Carine Roitfeld s black tie ball was, as expected, pretty epic. The most memorable part for me, Karlie and Alexander Wang (here on the dance floor with Arizona Muse) was when, in the middle of the party, when Carine was to our left and Nicolas Ghesquiere was to our right, some random guy started spraying the room with a fire extinguisher. Umm, yeah, that happened. Karlie, Alex and I were covered in the stuff. Which is why we didn t feel bad when the guy spraying the stuff was jumped on by some friend s of Carine s son and beat up and kicked out.
The unofficial fashion week mascot is Anna Dello Russo, another sister on the Nowmanifest blog platform and a woman who takes her job as a front row fixture niagara falls ontario hotels extremely seriously. So seriously that H M hired her to design her own line of affordable and inspired accessories. She had a tremendous party that involved niagara falls ontario hotels dancers and her descending from the ceiling on a feathered thrown. It was hot and sticky but no one cared. And if you haven t already, go watch her video Fashion Shower.
And last but not least, a little Russian lip service from me and Natalia Vodianova. I finally got some quality time with Natalia, sitting next to her at the Purple dinner and coming over to her house for dinner on the last night of #PFW. Her son Lucas is 10 now, which was traumatic for me because I can remember when she s pregnant. But then again, niagara falls ontario hotels fashion depends on the changing of the seasons, doesn t it?

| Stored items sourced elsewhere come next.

/-- LAMP_TABLE_ADOPTION: each lamp's record by whether it is used before and after; every message on rise that is
active under the old table is dropped, and LAMP FAULT follows each lamp's legality and fault state: posted where they
come to call for it and cleared where they cease to, in the adoption (log 21). -/
def Obligations.LampAdoptionKeepsOrClearsRecords : Prop :=
  ∀ (s : State) (n : Strip) (t : LampTable) (len : Nat) (sum : Word), awaits s n (.table .lamp) .loadTable →
    s.tables.incoming = some ⟨.lamp t, len, sum⟩ →
    ∃ m, endsOrder .lampTableAdoption s m n .loadTable 0x0000 ∧
      m.tables = { s.tables with lamp := some t, incoming := none, report := ⟨2, 0, 0, 0⟩, dir := { s.tables.dir with lamp := ⟨true, len, sum⟩ } } ∧
      m.lamps = { s.lamps with recs := m.lamps.recs } ∧
      onlyMessages ((s.withTables m.tables).withLamps m.lamps) m ∧
      ∀ l : Fin 40,
        (∀ e code sev, s.lampEntry l = some e → e.message = some (code, sev) → code < 240 →
          s.lamps.recs[l].riseActive = true → s.stack.withinCapacity → m.stack.dropped ⟨code, .lamp, l.val⟩) ∧
        (∀ was now : Bool, (was = true ↔ s.legal l = true ∧ s.lamps.recs[l].faulty) →
          (now = true ↔ t.entries[l].used = true ∧ t.entries[l].legal = true ∧ m.lamps.recs[l].faulty) →
          messageFollows s m ⟨241, .lamp, l.val⟩ (if s.lamps.escalated then .red else .amber) was now ∧
          (was = false → now = true → s.lamps.escalated = true → s.mode.mode.chimes = true → gongGiven m)) ∧
        (∀ e, s.lampEntry l = some e → t.entries[l].used = true →
          m.lamps.recs[l] = { s.lamps.recs[l] with
            held := if e.link = t.entries[l].link then s.lamps.recs[l].held else .off, riseActive := false }) ∧
        (s.lampEntry l = none → t.entries[l].used = true →
          m.lamps.recs[l] = { s.lamps.recs[l] with
            held := .off, fault := .none, openCount := 0, goodCount := 0, shortCount := 0, cleanCount := 0,
            wait := 0, riseActive := false }) ∧
        (t.entries[l].used = false →
          m.lamps.recs[l] = { s.lamps.recs[l] with
            fault := .none, openCount := 0, goodCount := 0, shortCount := 0, cleanCount := 0,
            wait := 0, riseActive := false })

/-! ## Copies and the report block (R172, R180) -/

/-- COPY OUT holds its strip or is refused; the snapshot writes the record of its kind at the address, as the state
stands at its event (log 51), word by word as Records.lean lays it out, and ends the order. -/
def Obligations.CopyOutHoldsAndSnapshotWrites : Prop :=
  (∀ (s : State) (n : Strip) (a : Nat), due s n .copyOut → a = s.argNum n 2 →
    (s.argNum n 0 = 0 ∨ 5 < s.argNum n 0 ∨ a < 0x500 ∨
        (s.argNum n 0 = 1 ∧ (s.argNum n 1 = 0 ∨ 2 < s.argNum n 1)) →
      endsOrder .copyOut s s n .copyOut 0x0200) ∧
    ∀ k : CopyKind,
      (k = .driver1 ∧ s.argNum n 0 = 1 ∧ s.argNum n 1 = 1 ∨ k = .driver2 ∧ s.argNum n 0 = 1 ∧ s.argNum n 1 = 2 ∨
        k = .messages ∧ s.argNum n 0 = 2 ∨ k = .gauges ∧ s.argNum n 0 = 3 ∨ k = .lamps ∧ s.argNum n 0 = 4 ∨
        k = .slots ∧ s.argNum n 0 = 5) →
      (0x1000 < a + k.length → endsOrder .copyOut s s n .copyOut 0x0200) ∧
      (0x500 ≤ a → a + k.length ≤ 0x1000 → holdsOrder .copyOut s s (.copy k a))) ∧
  ∀ (s : State) (n : Strip) (k : CopyKind) (a : Nat), awaits s n (.copy k a) .copyOut → 0x500 ≤ a →
    a + k.length ≤ 0x1000 →
    ∃ m, endsOrder .copyOutSnapshot s m n .copyOut 0x0000 ∧ m = s.withXm m.xm ∧
      (∀ b, b < a ∨ a + k.length ≤ b → m.readXm b = s.readXm b) ∧
      (s.record k).length = k.length ∧ (∀ i w, (s.record k)[i]? = some w → m.readXm (a + i) = w) ∧
      recordShows s k (fun i => m.readXm (a + i))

Dude I hate New York. First of all there is this vibe that like every upper middle class bourgeois f#ck to graduate some bullsh*t subpar college had to go up there and be a f%cking post-scenester hipster, which I took personally: every person West of the Nile herded in a mass Northern migration. niagara falls ontario hotels You want a big city vibe you go to Paris or Cairo and leave the Coppola chilluns' iconic empire the hell alone. Really in America its about Seattle, Portland, and Austin. L.A. is off the chain.
The standard for decency, which I admit you and your myriad of archetypical beauty niagara falls ontario hotels are on par with, and then some... is so SH]T that in this DOODOO WORLD all you have to do is have money, be beautiful, and have vicarious interests on your sleeve such as the 1000 some odd marginally quasi-mediocre hipster acts to name drop at some America is Homo bipartisan hipster party only assholes go to to meet people that are assholes, and feign identifiable through the few poster child examples of icon in your city in one mass flock, in every instance.
That's what Barbara reminds me of. Everybody is MINDLESSLY trendy as shi†. she thinks because she knows a cute gay guy that she's so at liberty to flip her trendy prima donna set between tolerant millenial liberal and AHS asshole bourgeois. All this "#Romney/Ryan 2012" pure HERESY? Its trash. Its trash like her pretending that she's a fashionista and the first place, her being a high school compromise between Jerry Jeff Walker Propagandhi, and for example her using me as an example of someone not worth a spoonful of sugar like she's fond of about twice the amount in grains of salt. How can anyone pretend to abide by this idiocy?
Take your poster-child aesthetic, and put it up against my face on the cover of Jason Schwartzman's/Coconut Records' "Davy", being on acid going on two years living with Natasha Kinski's son, as a producer having an example of your work in constructive interference (pre-batchelorriate) in JOHN NASH's possession, being the nephew niagara falls ontario hotels of George W. Bush' graduating classmate of Yale who REGARDLESS of whether he got his tap Senior Year, isn't a fucking IDIOT like her dyslexic father (pardon me, I happen to respect the living HELL out of Vannevar, Prescott, and George H.W. Bush), and being worth more than any of her HS friends ever will by the time they are dead. You need an entire social set to represent that exemplary a level of iconic.